Getting into the weeds about my budgeting process.
I'm still dealing with the consequences of moving from a timeliness/accuracy model of ordering to not so timely or accurate, but higher discount model. Still working out the kinks, though I'm beginning to get a handle on it. Over the course of the year, the higher discounts should make us more profitable.
I think.
We get an extra week for budgeting each month, The first three weeks divides almost all the large overhead costs (wages/rent/wages) and leaves the fourth week to pay down on whatever debt we might have accrued, or if no debt, a chance to order something we don't normally order.
Each quarter we get on fifth week, which helps even more.
I have spent four times as much money as normal this month on Pokemon and Magic, so I'm applying the fifth week to June, even though the accounting Tuesday falls on the first of July. (Tuesdays are when I do all my figuring.)
I budget week to week. It took years to arrive at this solution. Monthly was too long a stretch and daily is too short a stretch; weekly seems to be the right number to keep accurate track of both sales and budget.
My budget is planned for when I make the orders not when the monies are due, so I have a lot of leeway, which I try not to abuse.
This week I skipped ordering books. This is almost the first time I've done this since I became a full bookstore.
It doesn't really matter because we've had huge shipments arrive yesterday and today and probably tomorrow. I can no longer keep track of when books will arrive, except from Ingram. They just keep flowing through the door.

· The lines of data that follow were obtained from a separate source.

-- ==== Sys2Proof/Certificates/Slice0/Obligations.lean ====
section
/-! DEFINITION. The statements for the provers, one `Obligations.<Name> : Prop` each. -/

open Sys2Proof Sys2Proof.Machine

/-! ## Integer computation, predicates and targets (chapter 4) -/

/-- The register forms of R113, R118 and R119: the result of the two sources in integer arithmetic, with their marks
together, lands in d and in l after the latency of the instruction; nothing else changes. -/
def Obligations.IntegerResults : Prop :=
  ∀ i f s c, twoSource i = some f → Issues s c f.g [f.a, f.b, f.d] [] →
    let x := s.operand c 0 f.a
    let y := s.operand c 1 f.b
    Completes i s (s.result f.d ⟨integerResult i x.val y.val, x.taint || y.taint, x.poison || y.poison⟩ f.lo f.ls)

/-- R114, R115 and R117: the immediate forms are the register forms with the extended immediate, and the mark is that of a;
LI, LIS, CLZ and POPC. -/
def Obligations.ImmediateAndUnaryResults : Prop :=
  (∀ i g d a n s c, withImmediate i = some (g, d, a, n) → Issues s c g [a, d] [] →
     let x := s.operand c 0 a
     Completes i s (s.result d ⟨integerResult i x.val n, x.taint, x.poison⟩ 1 2)) ∧
  (∀ g d a s c,
     (∀ n, Issues s c g [d] [] → Completes (.li g d n) s (s.result d ⟨BitVec.ofInt 64 n.toInt, false, false⟩ 1 2)) ∧
     (∀ n, Issues s c g [d, d] [] →
       let x := s.operand c 0 d
       Completes (.lis g d n) s
         (s.result d ⟨BitVec.ofNat 64 (x.val.toNat * 2 ^ 12 + n.toNat), x.taint, x.poison⟩ 1 2)) ∧
     (Issues s c g [a, d] [] →
       let x := s.operand c 0 a
       Completes (.clz g d a) s (s.result d ⟨BitVec.ofNat 64 (leadingZeros x.val), x.taint, x.poison⟩ 1 2) ∧
       Completes (.popc g d a) s (s.result d ⟨BitVec.ofNat 64 (oneBits x.val), x.taint, x.poison⟩ 1 2)))

/-- R116: SEL issues whatever its predicate reads, a poisoned one too, and selects by it as data. R120 and R121: the condition
and its complement land in the pair one control cycle after issue, with the marks of the sources. -/
def Obligations.SelectAndPredicateResults : Prop :=
  (∀ q d a b s c, s.coreOf s.focus = some c → c.suppressed = false → s.banksOn [a, b, d] →
     let p := c.readQ q
     let x := s.operand c 0 a
     let y := s.operand c 1 b
     Completes (.sel q d a b) s
       (s.result d ⟨if p.val then x.val else y.val, x.taint || y.taint || p.taint, x.poison || y.poison || p.poison⟩ 1 2)) ∧
  (∀ g k s c,
     (∀ cc a b v, Issues s c g [a, b] [] →
       let x := s.operand c 0 a
       let y := s.operand c 1 b
       (v = true ↔ comparison cc x.val y.val) →
       Completes (.cmp g k cc a b) s
         (s.lands (s.env.ctl + 1) [(1, .pair k ⟨v, x.taint || y.taint, x.poison || y.poison⟩)])) ∧
     (∀ cc a n v, Issues s c g [a] [] →
       let x := s.operand c 0 a
       (v = true ↔ comparison cc x.val (BitVec.ofInt 64 n.toInt)) →
       Completes (.cmpi g k cc a n) s (s.lands (s.env.ctl + 1) [(1, .pair k ⟨v, x.taint, x.poison⟩)])) ∧
     (∀ op x y v, Issues s c g [] [] →
       let p := c.readQ x
       let r := c.readQ y
       (v = true ↔ predicateLogic op (p.val = true) (r.val = true)) →
       Completes (.plog g k op x y) s
         (s.lands (s.env.ctl + 1) [(1, .pair k ⟨v, p.taint || r.taint, p.poison || r.poison⟩)])))

/-- R122, R125 to R128: PBT and PBR write a b register one control cycle after issue. A transfer outside the delay bundles of
another goes to its target after its number of delay bundles; CALL, at a CDEPTH below 15, and JAL link the bundle after them. -/
def Obligations.TargetsAndTransfers : Prop :=
  (∀ g b s c,
     (∀ n, Issues s c g [] [] → Completes (.pbt g b n) s (s.lands (s.env.ctl + 1) [(1, .breg b (slotsFromPc c n))])) ∧
     (∀ a, Issues s c g [a] [a] →
       Completes (.pbr g b a) s
         (s.lands (s.env.ctl + 1) [(1, .breg b (BitVec.ofNat 32 (s.operand c 0 a).val.toNat))]))) ∧
  (∀ g b s c, Issues s c g [] [] → c.xfer = none →
     let target := (c.b.get b).toNat
     Completes (.br g b) s (s.transfers ⟨.br, target, 2, c.cdepth⟩ none) ∧
     Completes (.jr g b) s (s.transfers ⟨.jr, target, 1, c.cdepth⟩ none) ∧
     Completes (.ret g) s (s.transfers ⟨.ret, (c.b.get 3).toNat, 3, c.cdepth⟩ none) ∧
     (∀ n, Completes (.jal g b n) s (s.transfers ⟨.jal, (slotsFromPc c n).toNat, 1, c.cdepth⟩
       (some (b, s.linkOf c 1)))) ∧
     (c.cdepth ≠ 15 → Completes (.call g b) s (s.transfers ⟨.call, target, 3, c.cdepth⟩ (some (3, s.linkOf c 3)))))

/-! ## Transfers and loops (chapter 4) -/

/-- R129: LOOP opens a level over the n bundles that follow, unless eight are open or its body would end past the
innermost one of its call depth. -/
def Obligations.LoopOpensLevel : Prop :=
  ∀ g a n s c, Issues s c g [a] [a] → c.xfer = none → c.loops.length < 8 →
    let count := (s.operand c 0 a).val.toNat
    let last := s.bundleAfter c n.toNat
    (∀ l, c.loops.head? = some l → l.cdepth = c.cdepth → last ≤ l.last) →
    Completes (.loop g a n) s
      (s.modCore fun k => { k with seq := k.seq + 1, ctl := some (.loop
        ⟨s.bundleAfter c 1, last, max count 1, count == 0, c.cdepth⟩) })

So budgeting has really come down to doing a rolling average of what I spend. This is a change, because until now I've been matching spending to sales pretty accurately. Now that I'm ordering from five different sources for books, I can't really keep track of that. So the focus is on the budget. As long as I budget correctly, the rest should work out (assuming sales continue to be close to what they've been.)
Because of the skip week, I'm moving up my accounting on books to the actual week I order instead of the following week. I don't need to do this, but it does feel more like I'm top of things that way.
We've been rolling along selling books and cards, and we've turned some of our attention to back issue collectable comics, which we suddenly have a good supply of. As usual, whatever we turn our attention to gets a boost in sales. I finally feel like I have the two major legs of our store on a solid footing so I'm trying to get comics back to being a good solid third leg to the stool.
Anyone get this far? It fascinates me, if no one else.